Phil went on explaining his aërial paradise.
“This is Grévy, that is Carnot; here is M. Thiers—these are all official busts. When the government changes they pack them off to the attic, and the inspector has put them here to ornament his garden.”
“And this arm-chair on which I am sitting, with all its gilding rubbed off? Is that official also?” Helia asked, examining the wood, carved with palms, and the red velvet embroidered with the attributes of Law and Justice.
“It’s a relic of the Revolution of ’48,” answered Phil; “we found it only lately in the attic—it was King Louis-Philippe’s throne.”
“A king’s throne!” Helia said, jumping up. “How can you think of it for a poor girl like me?
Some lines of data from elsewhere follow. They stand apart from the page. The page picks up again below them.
/-- What the merges of the loop of `Lengths` weigh together (R202). -/
def mergeCost : Nat → List Node → Nat
  | k + 1, a :: b :: rest =>
      a.weight + b.weight +
        mergeCost k (rest.orderedInsert (fun x y => nodeLe x y = true) (mergeNodes a b))
  | _, _ => 0

theorem deepen_getD (symbols : List Nat) {len : List Nat} {s : Nat} (hs : s < len.length) :
    (deepen symbols len).getD s 0 = len.getD s 0 + if s ∈ symbols then 1 else 0 := by
  by_cases hmem : s ∈ symbols <;> simp [deepen, hs, hmem]

/-- Each symbol of a list counted once weighs at most what the list weighs. -/
theorem sum_mem_le_symbolsWeight (f symbols : List Nat) (n : Nat) :
    ∑ s ∈ Finset.range n, f.getD s 0 * (if s ∈ symbols then 1 else 0) ≤ symbolsWeight f symbols := by
  induction symbols with
  | nil => simp
  | cons a symbols ih =>
    have hsplit (s : Nat) : f.getD s 0 * (if s ∈ a :: symbols then 1 else 0) ≤
        (if s = a then f.getD a 0 else 0) + f.getD s 0 * (if s ∈ symbols then 1 else 0) := by
      by_cases hsa : s = a <;> by_cases hmem : s ∈ symbols <;> simp [hsa, hmem]
    have hone : ∑ s ∈ Finset.range n, (if s = a then f.getD a 0 else 0) ≤ f.getD a 0 := by
      rw [Finset.sum_ite_eq']
      split <;> simp
    have hsum := Finset.sum_le_sum fun s (_ : s ∈ Finset.range n) => hsplit s
    rw [Finset.sum_add_distrib] at hsum
    simp only [symbolsWeight, List.map_cons, List.sum_cons] at ih ⊢
    omega

/-- Deepening some symbols by one costs at most their weight (R202). -/
theorem codeCost_deepen_le {f len : List Nat} (hlen : len.length = f.length) (symbols : List Nat) :
    codeCost f (deepen symbols len) ≤ codeCost f len + symbolsWeight f symbols := by
  have hterm : codeCost f (deepen symbols len) = codeCost f len +
      ∑ s ∈ Finset.range f.length, f.getD s 0 * (if s ∈ symbols then 1 else 0) := by
    rw [codeCost, codeCost, ← Finset.sum_add_distrib]
    refine Finset.sum_congr rfl fun s hs => ?_
    rw [deepen_getD symbols (by simpa [hlen] using hs), mul_add]
  rw [hterm]
  exact Nat.add_le_add_left (sum_mem_le_symbolsWeight f symbols f.length) _

/-- The cost of the lengths that the loop gives is at most what its merges weigh (R203 (b)). -/
theorem codeCost_huffmanLoop_le {f : List Nat} (k : Nat) {nodes : List Node} {len : List Nat}
    (hlen : len.length = f.length) (hweight : ∀ x ∈ nodes, x.weight = symbolsWeight f x.symbols) :
    codeCost f (huffmanLoop k nodes len) ≤ codeCost f len + mergeCost k nodes := by
  induction k generalizing nodes len with
  | zero => cases nodes <;> simp [huffmanLoop, mergeCost]
  | succ k ih =>
    match nodes with
    | [] | [_] => simp [huffmanLoop, mergeCost]
    | a :: b :: rest =>
      obtain ⟨ha, hb, hrest⟩ : _ ∧ _ ∧ _ := by simpa using hweight
      have hmerged : symbolsWeight f (a.symbols ++ b.symbols) = a.weight + b.weight := by
        rw [ha, hb, symbolsWeight, List.map_append, List.sum_append, symbolsWeight, symbolsWeight]
      have hdeepen := codeCost_deepen_le hlen (a.symbols ++ b.symbols)
      have hloop := ih (len := deepen (a.symbols ++ b.symbols) len) (by simpa using hlen)
        (nodes := rest.orderedInsert (fun x y => nodeLe x y = true) (mergeNodes a b)) (fun x hx => by
          rcases (List.mem_orderedInsert _).mp hx with rfl | hx
          · exact hmerged.symm
          · exact hrest x hx)
      rw [huffmanLoop, mergeCost]
      omega

/-! Two nodes of least weight are merged. Of `k <= 2^p` nodes, give each a code of `p` bits, or of `p - 1` bits to
as many as that leaves room for (the credits): merging two nodes into one of `p - 1` bits keeps this room, so the
merges weigh at most `p` times the whole, less the credits. -/

theorem nodeLe_iff (a b : Node) :
    nodeLe a b = true ↔ a.weight < b.weight ∨ a.weight = b.weight ∧ a.key ≤ b.key := by
  simp [nodeLe]

theorem nodeLe_trans : IsTrans Node fun x y => nodeLe x y = true :=
  ⟨fun a b c hab hbc => by rw [nodeLe_iff] at *; omega⟩

theorem nodeLe_total : Std.Total fun x y : Node => nodeLe x y = true :=
  ⟨fun a b => by rw [nodeLe_iff, nodeLe_iff]; omega⟩

/-- Nodes in order stand in order of their weights (R202). -/
theorem pairwise_weight {nodes : List Node} (h : nodes.Pairwise fun x y => nodeLe x y = true) :
    (nodes.map Node.weight).Pairwise (· ≤ ·) := by
  refine List.pairwise_map.mpr (h.imp fun {a b} hab => ?_)
  rw [nodeLe_iff] at hab
  omega

/-- In an ascending list no selection sums to more than the last elements. -/
theorem sum_le_sum_drop_of_sublist {selection weights : List Nat} (h : selection.Sublist weights)
    (hsorted : weights.Pairwise (· ≤ ·)) :
    selection.sum ≤ (weights.drop (weights.length - selection.length)).sum := by
  induction h with
  | slnil => simp
  | @cons selection weights w h ih =>
    have hle := h.length_le
    rw [List.length_cons, Nat.succ_sub hle, List.drop_succ_cons]
    exact ih hsorted.of_cons
  | @cons_cons selection weights w h ih =>
    have hle := h.length_le
    have hrest := ih hsorted.of_cons
    obtain ⟨hw, -⟩ := List.pairwise_cons.mp hsorted
    rw [List.length_cons, List.length_cons, Nat.add_sub_add_right]
    rcases Nat.eq_or_lt_of_le hle with heq | hlt
    · simpa [heq] using hrest
    · obtain ⟨i, hi⟩ : ∃ i, weights.length - selection.length = i + 1 :=
        ⟨weights.length - selection.length - 1, by omega⟩
      have hil : i < weights.length := by omega
      rw [hi, List.drop_succ_cons, List.drop_eq_getElem_cons hil, List.sum_cons, List.sum_cons]
      rw [hi] at hrest
      have := hw _ (List.getElem_mem hil)
      omega

/-- Credits can be moved away from the two least weights where there is room. -/
theorem exists_credits_of_two_least {credits rest : List Nat} {a b : Nat}
    (hsorted : (a :: b :: rest).Pairwise (· ≤ ·)) (hcredits : credits.Subperm (a :: b :: rest))
    (hroom : credits.length ≤ rest.length) :
    ∃ moved : List Nat, moved.Sublist rest ∧ moved.length = credits.length ∧ credits.sum ≤ moved.sum := by
  obtain ⟨selection, hperm, hsub⟩ := hcredits
  have hlast := sum_le_sum_drop_of_sublist hsub hsorted
  have hdrop : (a :: b :: rest).length - selection.length = (rest.length - credits.length) + 2 := by
    simp only [List.length_cons, hperm.length_eq]
    omega
  refine ⟨rest.drop (rest.length - credits.length), List.drop_sublist _ _, ?_, ?_⟩
  · rw [List.length_drop]
    omega
  · rwa [hdrop, hperm.sum_eq] at hlast

/-- Credits are some of the weights. -/
theorem sum_le_sum_of_subperm {credits weights : List Nat} (h : credits.Subperm weights) :
    credits.sum ≤ weights.sum := by
  obtain ⟨selection, hperm, hsub⟩ := h
  exact hperm.sum_eq ▸ hsub.sum_le_sum (by simp)

/-- With room for a node and its credit there is a bit for each. -/
theorem credits_le_mul_sum {credits weights : List Nat} {p : Nat} (hcredits : credits.Subperm weights)
    (hroom : credits.length + weights.length ≤ 2 ^ p) : credits.sum ≤ p * weights.sum := by
  cases p with
  | zero =>
    have hle := hcredits.length_le
    have hnil : credits = [] := List.length_eq_zero_iff.mp (by omega)
    simp [hnil]
  | succ p => exact (sum_le_sum_of_subperm hcredits).trans (Nat.le_mul_of_pos_left _ p.succ_pos)

/-- The merges of at most `2^p` nodes weigh at most `p` times the whole, less the credits for which there is
room. -/
theorem mergeCost_add_credits_le (k : Nat) {nodes : List Node} {credits : List Nat} {p : Nat}
    (hsorted : nodes.Pairwise fun x y => nodeLe x y = true)
    (hcredits : credits.Subperm (nodes.map Node.weight)) (hroom : credits.length + nodes.length ≤ 2 ^ p) :
    mergeCost k nodes + credits.sum ≤ p * (nodes.map Node.weight).sum := by
  induction k generalizing nodes credits p with
  | zero => simpa [mergeCost] using credits_le_mul_sum hcredits (by simpa using hroom)
  | succ k ih =>
    match nodes with
    | [] | [_] => simpa [mergeCost] using credits_le_mul_sum hcredits (by simpa using hroom)
    | a :: b :: rest =>
      have := nodeLe_trans
      have := nodeLe_total
      have hperm : ((rest.orderedInsert (fun x y => nodeLe x y = true) (mergeNodes a b)).map
          Node.weight).Perm ((a.weight + b.weight) :: rest.map Node.weight) :=
        (List.perm_orderedInsert _ (mergeNodes a b) rest).map Node.weight
      have merge {q : Nat} {credits : List Nat}
          (hcredits : credits.Subperm ((a :: b :: rest).map Node.weight))
          (hroom : credits.length + (rest.length + 2) ≤ 2 ^ q) (hfew : credits.length ≤ rest.length) :
          mergeCost (k + 1) (a :: b :: rest) + credits.sum ≤
            q * ((a :: b :: rest).map Node.weight).sum := by
        obtain ⟨moved, hsub, hlen, hsum⟩ :=
          exists_credits_of_two_least (pairwise_weight hsorted) hcredits (by simpa using hfew)
        have hmerged := ih (p := q) (List.Pairwise.orderedInsert (mergeNodes a b) rest hsorted.of_cons.of_cons)
          (((List.subperm_cons _).mpr hsub.subperm).trans hperm.symm.subperm)
          (by rw [List.length_cons, List.orderedInsert_length]; omega)
        rw [hperm.sum_eq] at hmerged
        simp only [mergeCost, List.map_cons, List.sum_cons, ← Nat.add_assoc] at hmerged ⊢
        omega
      by_cases hfew : credits.length ≤ rest.length
      · exact merge hcredits hroom hfew
      · rw [List.length_cons, List.length_cons] at hroom
        obtain _ | q := p
        · omega
        rw [pow_succ] at hroom
        have hmerged := merge (q := q) List.nil_subperm (by rw [List.length_nil]; omega) (by simp)
        have hcredit := sum_le_sum_of_subperm hcredits
        rw [Nat.succ_mul]
        simp only [List.sum_nil] at hmerged
        omega

/-- A leaf weighs what its symbol does (R202). -/
theorem leaf_weight {f : List Nat} {x : Node} (hx : x ∈ leaves f) :
    x.weight = symbolsWeight f x.symbols := by
  obtain ⟨p, hp, rfl⟩ := List.mem_map.mp hx
  have hfp : f[p.2]? = some p.1 := List.mem_zipIdx_iff_getElem?.mp (List.mem_of_mem_filter hp)
  simp [symbolsWeight, hfp]

/-- The weights of the leaves are frequencies, those of the unused symbols left out (R202). -/
theorem leaves_weight_sublist (f : List Nat) : ((leaves f).map Node.weight).Sublist f := by
  have hweight : (leaves f).map Node.weight = (f.zipIdx.filter fun p => decide (0 < p.1)).map Prod.fst := by
    rw [leaves, List.map_map]
    rfl
  rw [hweight]
  exact (List.filter_sublist.map Prod.fst).trans (by simp)

theorem leaves_length_le (f : List Nat) : (leaves f).length ≤ f.length := by
  simpa using (leaves_weight_sublist f).length_le

theorem leaves_weight_le (f : List Nat) : ((leaves f).map Node.weight).sum ≤ f.sum :=
  (leaves_weight_sublist f).sum_le_sum (by simp)

theorem codeCost_zeros (f : List Nat) : codeCost f (f.map fun _ => 0) = 0 := by
  refine Finset.sum_eq_zero fun s hs => ?_
  simp

/-- The code that `Lengths` gives costs no more than one of `p` bits for each symbol, where `2^p` are enough
(R203 (b)). -/
theorem codeCost_lengths_le {f : List Nat} {p : Nat} (hp : f.length ≤ 2 ^ p) :
    codeCost f (lengths f) ≤ p * f.sum := by
  have := nodeLe_trans
  have := nodeLe_total
  have hperm := List.perm_insertionSort (fun x y => nodeLe x y = true) (leaves f)
  have hloop := codeCost_huffmanLoop_le ((leaves f).insertionSort fun x y => nodeLe x y = true).length
    (len := f.map fun _ => 0) (by simp) (fun x hx => leaf_weight (hperm.mem_iff.mp hx))
  have hmerge := mergeCost_add_credits_le
    ((leaves f).insertionSort fun x y => nodeLe x y = true).length (credits := []) (p := p)
    (List.pairwise_insertionSort _ (leaves f)) List.nil_subperm
    (by rw [hperm.length_eq, List.length_nil, Nat.zero_add]; exact (leaves_length_le f).trans hp)
  rw [(hperm.map Node.weight).sum_eq, List.sum_nil, Nat.add_zero] at hmerge
  rw [codeCost_zeros, Nat.zero_add] at hloop
  calc codeCost f (lengths f) ≤ _ := hloop
    _ ≤ p * ((leaves f).map Node.weight).sum := hmerge
    _ ≤ p * f.sum := Nat.mul_le_mul_left p (leaves_weight_le f)

/-! ## The size of a payload -/

/-- The rows that follow the first one are the other used symbols, with their lengths (R204). -/
theorem codesAfter_map (l c : Nat) (used : List (Nat × Nat)) :
    ((codesAfter l c used).map fun row => (row.len, row.symbol)) = used := by
  induction used generalizing l c with
  | nil => rfl
  | cons p used ih => rw [codesAfter, List.map_cons, ih]

/-- The code table holds the used symbols with their lengths (R204). -/
theorem codes_map (len : List Nat) :
    ((codes len).map fun row => (row.len, row.symbol)) = usedSymbols len := by
  rw [codes]
  cases usedSymbols len with
  | nil => rfl
  | cons p used => rw [List.map_cons, codesAfter_map]

theorem mem_usedSymbols {len : List Nat} {l s : Nat} :
    (l, s) ∈ usedSymbols len ↔ len[s]? = some l ∧ 0 < l := by
  simp [usedSymbols, List.mem_insertionSort, List.mem_zipIdx_iff_getElem?]

/-- The code of a symbol has the symbol's length, an unused one the empty code (R204). -/
theorem codeOf_len (len : List Nat) (s : Nat) : (codeOf (codes len) s).len = len.getD s 0 := by
  rw [codeOf]
  cases hfind : (codes len).find? fun row => row.symbol == s with
  | some row =>
    have hused : (row.len, row.symbol) ∈ usedSymbols len :=
      codes_map len ▸ List.mem_map_of_mem (List.mem_of_find?_eq_some hfind)
    obtain ⟨hlen, -⟩ := mem_usedSymbols.mp hused
    have hsymbol : row.symbol = s := by simpa using List.find?_some hfind
    simp [← hsymbol, hlen]
  | none =>
    cases hlen : len[s]? with
    | none => simp [hlen]
    | some l =>
      rcases Nat.eq_zero_or_pos l with rfl | hpos
      · simp [hlen]
      · have hused : (l, s) ∈ usedSymbols len := mem_usedSymbols.mpr ⟨hlen, hpos⟩
        rw [← codes_map] at hused
        obtain ⟨row, hrow, heq⟩ := List.mem_map.mp hused
        have hne := List.find?_eq_none.mp hfind row hrow
        simp [(Prod.mk.inj heq).2] at hne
You would be better in it, Phil. Seat yourself; I wish you to—I command you!” she said, imitating what she considered the royal tone.
“Well, since you wish it—”
“Yes; it’s your place—and here is mine,” she added, as she seated herself at Phil’s feet. “Stay there, Phil—leave me at your feet. I am so happy!”
Happy! She could not have found words to express it all! For months and months and months she had thought of Phil every day and every hour—Phil, friend of her childhood and youth, who had loved her well, who would have protected her against Cemetery—Phil, her hero! And now she saw him again; he was there before her, her head was resting on his knees, in the calm of the beautiful day. How could she have told her happiness?
Phil, on his arrival in Paris, had thought less about Helia at first, overburdened as he was with all his new impressions; but the environment in which he lived was not pleasant to him. His illusions had been cast to earth; he was in an abyss of temptations from which he could not, like Suzanne, free himself by a smile or a shrug. But he soon regained possession of himself; he made of Helia an ideal. He knew no young girl of his own sphere, and he took refuge in the thought of Helia as in a place of safety. She personified his innocent youth. Phil still had in him the old Puritan austerity—he whose family Bible showed on its margin this proud device written in faded ink by some persecuted ancestor: “No judge but God, no woman but the wife!” He was grateful to Helia because her remembrance protected him; because she seemed to him always so pure.
Accordingly, when Helia came back, with the superb confidence of youth which believes in the everlastingness of things, Phil looked on her again with joy. In spite of the rude life she was leading, she was more modest and charming than ever; and she was so beautiful! Helia came into Phil’s life at a dangerous moment—an accomplice of the sun and the fragrance of roses.